● Directions:
Quote exactly, and only, the lines of the material below from the line with "one line. -/" through the line with "exact ⟨by omega, hl.2⟩".

● Data for analysis:
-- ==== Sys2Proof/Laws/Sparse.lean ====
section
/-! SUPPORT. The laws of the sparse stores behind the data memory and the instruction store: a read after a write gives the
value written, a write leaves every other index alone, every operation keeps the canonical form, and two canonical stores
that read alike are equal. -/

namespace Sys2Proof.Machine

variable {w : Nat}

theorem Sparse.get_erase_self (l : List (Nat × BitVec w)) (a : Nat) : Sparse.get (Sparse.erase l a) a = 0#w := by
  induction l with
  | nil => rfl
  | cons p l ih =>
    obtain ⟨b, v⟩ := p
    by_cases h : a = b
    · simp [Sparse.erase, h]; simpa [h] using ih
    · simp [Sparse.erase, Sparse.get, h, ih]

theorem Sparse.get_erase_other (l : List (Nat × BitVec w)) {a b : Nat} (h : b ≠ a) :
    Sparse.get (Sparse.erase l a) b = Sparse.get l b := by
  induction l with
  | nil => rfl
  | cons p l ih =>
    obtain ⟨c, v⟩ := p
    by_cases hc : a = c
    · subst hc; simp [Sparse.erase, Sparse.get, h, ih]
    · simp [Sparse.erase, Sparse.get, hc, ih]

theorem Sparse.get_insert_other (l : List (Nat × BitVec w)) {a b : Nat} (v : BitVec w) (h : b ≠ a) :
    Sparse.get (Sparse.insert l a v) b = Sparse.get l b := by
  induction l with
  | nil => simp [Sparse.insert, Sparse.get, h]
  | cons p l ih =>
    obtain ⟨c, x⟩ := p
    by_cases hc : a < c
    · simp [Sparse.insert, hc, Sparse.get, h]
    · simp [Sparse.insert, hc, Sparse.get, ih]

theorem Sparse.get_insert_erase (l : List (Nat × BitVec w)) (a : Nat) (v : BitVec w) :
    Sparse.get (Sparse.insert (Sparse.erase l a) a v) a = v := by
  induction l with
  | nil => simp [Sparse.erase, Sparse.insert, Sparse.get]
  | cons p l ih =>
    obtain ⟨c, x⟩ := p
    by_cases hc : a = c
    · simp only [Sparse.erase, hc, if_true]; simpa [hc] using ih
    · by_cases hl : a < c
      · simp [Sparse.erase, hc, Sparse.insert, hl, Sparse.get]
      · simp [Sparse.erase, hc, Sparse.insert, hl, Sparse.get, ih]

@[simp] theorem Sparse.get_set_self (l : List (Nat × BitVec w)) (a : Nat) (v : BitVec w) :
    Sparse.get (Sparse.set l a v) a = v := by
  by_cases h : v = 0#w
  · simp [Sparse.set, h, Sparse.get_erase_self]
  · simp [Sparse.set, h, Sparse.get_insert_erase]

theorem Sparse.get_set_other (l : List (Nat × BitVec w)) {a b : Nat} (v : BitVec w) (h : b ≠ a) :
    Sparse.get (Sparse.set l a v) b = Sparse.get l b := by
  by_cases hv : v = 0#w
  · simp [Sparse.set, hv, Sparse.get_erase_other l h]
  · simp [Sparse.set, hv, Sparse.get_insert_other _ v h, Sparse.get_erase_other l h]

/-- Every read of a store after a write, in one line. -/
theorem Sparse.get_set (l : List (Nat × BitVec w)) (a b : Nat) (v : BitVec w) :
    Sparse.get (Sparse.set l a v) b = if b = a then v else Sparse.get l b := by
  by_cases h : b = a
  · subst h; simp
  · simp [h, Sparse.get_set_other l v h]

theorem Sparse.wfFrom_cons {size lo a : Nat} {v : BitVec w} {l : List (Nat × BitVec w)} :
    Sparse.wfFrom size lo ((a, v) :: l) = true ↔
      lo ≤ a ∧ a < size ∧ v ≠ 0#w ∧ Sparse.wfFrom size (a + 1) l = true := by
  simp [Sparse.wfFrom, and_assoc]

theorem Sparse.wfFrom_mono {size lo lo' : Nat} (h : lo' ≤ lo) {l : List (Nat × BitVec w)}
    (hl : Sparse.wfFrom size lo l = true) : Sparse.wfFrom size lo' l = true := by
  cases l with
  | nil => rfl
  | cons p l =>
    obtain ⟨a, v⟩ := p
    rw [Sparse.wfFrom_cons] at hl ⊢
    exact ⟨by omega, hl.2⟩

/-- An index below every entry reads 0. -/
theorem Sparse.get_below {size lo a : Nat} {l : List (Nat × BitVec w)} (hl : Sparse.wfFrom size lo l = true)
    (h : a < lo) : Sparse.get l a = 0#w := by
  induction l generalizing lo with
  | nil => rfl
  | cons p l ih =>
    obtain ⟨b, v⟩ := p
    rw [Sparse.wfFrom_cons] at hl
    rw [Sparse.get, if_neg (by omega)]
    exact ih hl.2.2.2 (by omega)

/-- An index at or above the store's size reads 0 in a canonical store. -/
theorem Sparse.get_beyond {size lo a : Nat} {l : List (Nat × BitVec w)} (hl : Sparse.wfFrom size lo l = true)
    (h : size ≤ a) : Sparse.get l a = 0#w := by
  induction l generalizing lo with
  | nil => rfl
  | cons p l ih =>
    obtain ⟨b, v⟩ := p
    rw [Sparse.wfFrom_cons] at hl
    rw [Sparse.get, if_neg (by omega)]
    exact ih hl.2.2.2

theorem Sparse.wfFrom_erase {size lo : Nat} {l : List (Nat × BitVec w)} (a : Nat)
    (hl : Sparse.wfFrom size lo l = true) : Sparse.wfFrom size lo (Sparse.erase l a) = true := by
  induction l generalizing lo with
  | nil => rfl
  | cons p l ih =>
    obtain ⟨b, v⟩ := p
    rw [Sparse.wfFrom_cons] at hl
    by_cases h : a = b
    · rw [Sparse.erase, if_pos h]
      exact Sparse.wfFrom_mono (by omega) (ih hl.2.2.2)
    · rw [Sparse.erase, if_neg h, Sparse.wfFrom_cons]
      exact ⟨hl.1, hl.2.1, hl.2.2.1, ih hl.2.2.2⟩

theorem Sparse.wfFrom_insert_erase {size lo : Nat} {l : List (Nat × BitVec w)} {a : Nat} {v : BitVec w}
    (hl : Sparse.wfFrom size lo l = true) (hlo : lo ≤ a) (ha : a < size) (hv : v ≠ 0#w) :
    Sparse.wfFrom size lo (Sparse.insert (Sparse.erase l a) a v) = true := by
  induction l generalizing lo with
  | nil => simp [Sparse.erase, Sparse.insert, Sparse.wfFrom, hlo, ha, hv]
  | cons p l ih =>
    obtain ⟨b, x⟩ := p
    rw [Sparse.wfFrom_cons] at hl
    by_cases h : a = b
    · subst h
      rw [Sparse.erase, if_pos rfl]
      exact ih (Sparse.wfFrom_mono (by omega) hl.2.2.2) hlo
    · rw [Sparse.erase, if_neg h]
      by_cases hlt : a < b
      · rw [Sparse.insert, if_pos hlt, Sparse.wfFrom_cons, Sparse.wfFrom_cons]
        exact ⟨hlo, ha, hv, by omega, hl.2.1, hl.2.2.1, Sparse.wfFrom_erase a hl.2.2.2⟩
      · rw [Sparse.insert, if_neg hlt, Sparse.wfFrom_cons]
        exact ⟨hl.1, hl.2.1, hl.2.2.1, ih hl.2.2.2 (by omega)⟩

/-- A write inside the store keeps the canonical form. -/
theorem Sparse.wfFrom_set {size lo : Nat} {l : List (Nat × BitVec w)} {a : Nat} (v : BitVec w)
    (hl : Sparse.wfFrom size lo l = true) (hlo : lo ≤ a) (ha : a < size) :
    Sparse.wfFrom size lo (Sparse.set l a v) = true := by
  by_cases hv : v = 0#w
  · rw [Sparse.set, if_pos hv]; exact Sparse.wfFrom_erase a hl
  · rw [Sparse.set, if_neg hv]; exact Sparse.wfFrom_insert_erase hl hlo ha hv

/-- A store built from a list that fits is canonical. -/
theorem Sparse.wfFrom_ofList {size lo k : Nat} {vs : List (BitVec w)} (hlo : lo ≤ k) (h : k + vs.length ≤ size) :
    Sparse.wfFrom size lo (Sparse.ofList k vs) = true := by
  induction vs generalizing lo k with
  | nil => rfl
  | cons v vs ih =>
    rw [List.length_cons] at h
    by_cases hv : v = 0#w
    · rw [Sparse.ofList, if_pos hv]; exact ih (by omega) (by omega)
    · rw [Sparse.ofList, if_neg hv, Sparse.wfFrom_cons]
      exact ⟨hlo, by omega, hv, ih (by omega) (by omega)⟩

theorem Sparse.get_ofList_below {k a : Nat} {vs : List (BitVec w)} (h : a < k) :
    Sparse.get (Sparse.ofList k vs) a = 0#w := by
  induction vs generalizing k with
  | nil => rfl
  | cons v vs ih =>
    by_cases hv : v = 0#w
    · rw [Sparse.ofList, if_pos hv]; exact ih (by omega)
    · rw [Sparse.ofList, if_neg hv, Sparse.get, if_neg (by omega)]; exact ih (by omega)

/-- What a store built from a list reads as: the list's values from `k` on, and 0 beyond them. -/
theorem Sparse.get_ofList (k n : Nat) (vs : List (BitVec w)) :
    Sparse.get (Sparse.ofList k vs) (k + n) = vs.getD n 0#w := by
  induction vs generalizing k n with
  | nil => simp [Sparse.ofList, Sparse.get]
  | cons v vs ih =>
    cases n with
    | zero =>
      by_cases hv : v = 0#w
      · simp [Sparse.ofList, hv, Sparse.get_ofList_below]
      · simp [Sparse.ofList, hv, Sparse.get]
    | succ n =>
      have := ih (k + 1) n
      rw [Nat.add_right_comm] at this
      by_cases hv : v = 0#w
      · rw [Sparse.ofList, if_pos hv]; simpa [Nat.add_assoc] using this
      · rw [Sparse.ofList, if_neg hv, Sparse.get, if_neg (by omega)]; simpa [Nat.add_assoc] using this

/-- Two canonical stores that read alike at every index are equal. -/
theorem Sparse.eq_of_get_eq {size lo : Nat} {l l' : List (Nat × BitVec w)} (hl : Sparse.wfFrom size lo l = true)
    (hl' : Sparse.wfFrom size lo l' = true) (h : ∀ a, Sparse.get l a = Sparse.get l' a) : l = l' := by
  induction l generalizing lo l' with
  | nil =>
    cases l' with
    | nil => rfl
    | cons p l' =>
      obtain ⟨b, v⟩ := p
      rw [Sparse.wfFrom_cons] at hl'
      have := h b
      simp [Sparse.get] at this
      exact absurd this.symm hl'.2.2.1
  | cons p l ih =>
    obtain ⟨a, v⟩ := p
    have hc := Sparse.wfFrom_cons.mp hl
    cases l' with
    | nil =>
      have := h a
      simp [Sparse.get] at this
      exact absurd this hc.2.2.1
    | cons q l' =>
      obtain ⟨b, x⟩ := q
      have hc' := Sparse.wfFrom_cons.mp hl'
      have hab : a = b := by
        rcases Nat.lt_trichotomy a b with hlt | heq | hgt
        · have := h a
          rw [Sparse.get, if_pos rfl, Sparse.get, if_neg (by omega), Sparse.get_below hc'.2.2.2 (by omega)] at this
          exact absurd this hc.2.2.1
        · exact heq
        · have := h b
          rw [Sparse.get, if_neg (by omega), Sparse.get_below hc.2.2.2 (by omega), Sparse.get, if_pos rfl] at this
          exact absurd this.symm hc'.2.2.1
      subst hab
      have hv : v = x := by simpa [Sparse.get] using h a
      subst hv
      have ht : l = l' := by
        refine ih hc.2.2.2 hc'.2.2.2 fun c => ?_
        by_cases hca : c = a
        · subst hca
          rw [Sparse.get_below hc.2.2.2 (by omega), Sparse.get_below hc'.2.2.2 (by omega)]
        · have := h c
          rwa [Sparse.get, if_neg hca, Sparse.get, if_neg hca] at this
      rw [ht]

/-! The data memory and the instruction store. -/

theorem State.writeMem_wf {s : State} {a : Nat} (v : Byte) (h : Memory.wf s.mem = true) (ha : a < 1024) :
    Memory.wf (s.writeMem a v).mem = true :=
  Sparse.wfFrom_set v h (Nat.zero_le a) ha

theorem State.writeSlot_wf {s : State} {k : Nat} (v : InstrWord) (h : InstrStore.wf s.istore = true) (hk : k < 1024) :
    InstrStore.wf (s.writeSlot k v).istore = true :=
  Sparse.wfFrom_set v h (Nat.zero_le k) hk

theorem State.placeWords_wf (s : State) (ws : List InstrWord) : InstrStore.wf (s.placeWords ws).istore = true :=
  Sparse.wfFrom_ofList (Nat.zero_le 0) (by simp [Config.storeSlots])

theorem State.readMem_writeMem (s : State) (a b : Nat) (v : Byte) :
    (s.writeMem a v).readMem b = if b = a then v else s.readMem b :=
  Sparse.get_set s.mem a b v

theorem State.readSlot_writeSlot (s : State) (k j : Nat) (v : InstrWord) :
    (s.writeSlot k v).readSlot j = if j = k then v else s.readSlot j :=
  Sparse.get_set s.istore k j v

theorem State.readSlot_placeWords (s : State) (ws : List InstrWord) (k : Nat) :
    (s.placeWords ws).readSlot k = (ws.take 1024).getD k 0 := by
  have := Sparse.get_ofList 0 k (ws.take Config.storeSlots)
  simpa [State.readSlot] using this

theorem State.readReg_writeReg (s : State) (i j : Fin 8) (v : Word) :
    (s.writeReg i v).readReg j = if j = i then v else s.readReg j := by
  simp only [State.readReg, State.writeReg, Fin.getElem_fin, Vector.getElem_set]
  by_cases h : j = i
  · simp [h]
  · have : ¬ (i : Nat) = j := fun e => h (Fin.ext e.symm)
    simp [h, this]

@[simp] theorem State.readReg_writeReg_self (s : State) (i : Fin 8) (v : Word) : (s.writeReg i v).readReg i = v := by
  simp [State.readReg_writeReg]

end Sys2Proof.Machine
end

● Solution below:
/-- Every read of a store after a write, in one line. -/
theorem Sparse.get_set (l : List (Nat × BitVec w)) (a b : Nat) (v : BitVec w) :
    Sparse.get (Sparse.set l a v) b = if b = a then v else Sparse.get l b := by
  by_cases h : b = a
  · subst h; simp
  · simp [h, Sparse.get_set_other l v h]

theorem Sparse.wfFrom_cons {size lo a : Nat} {v : BitVec w} {l : List (Nat × BitVec w)} :
    Sparse.wfFrom size lo ((a, v) :: l) = true ↔
      lo ≤ a ∧ a < size ∧ v ≠ 0#w ∧ Sparse.wfFrom size (a + 1) l = true := by
  simp [Sparse.wfFrom, and_assoc]

theorem Sparse.wfFrom_mono {size lo lo' : Nat} (h : lo' ≤ lo) {l : List (Nat × BitVec w)}
    (hl : Sparse.wfFrom size lo l = true) : Sparse.wfFrom size lo' l = true := by
  cases l with
  | nil => rfl
  | cons p l =>
    obtain ⟨a, v⟩ := p
    rw [Sparse.wfFrom_cons] at hl ⊢
    exact ⟨by omega, hl.2⟩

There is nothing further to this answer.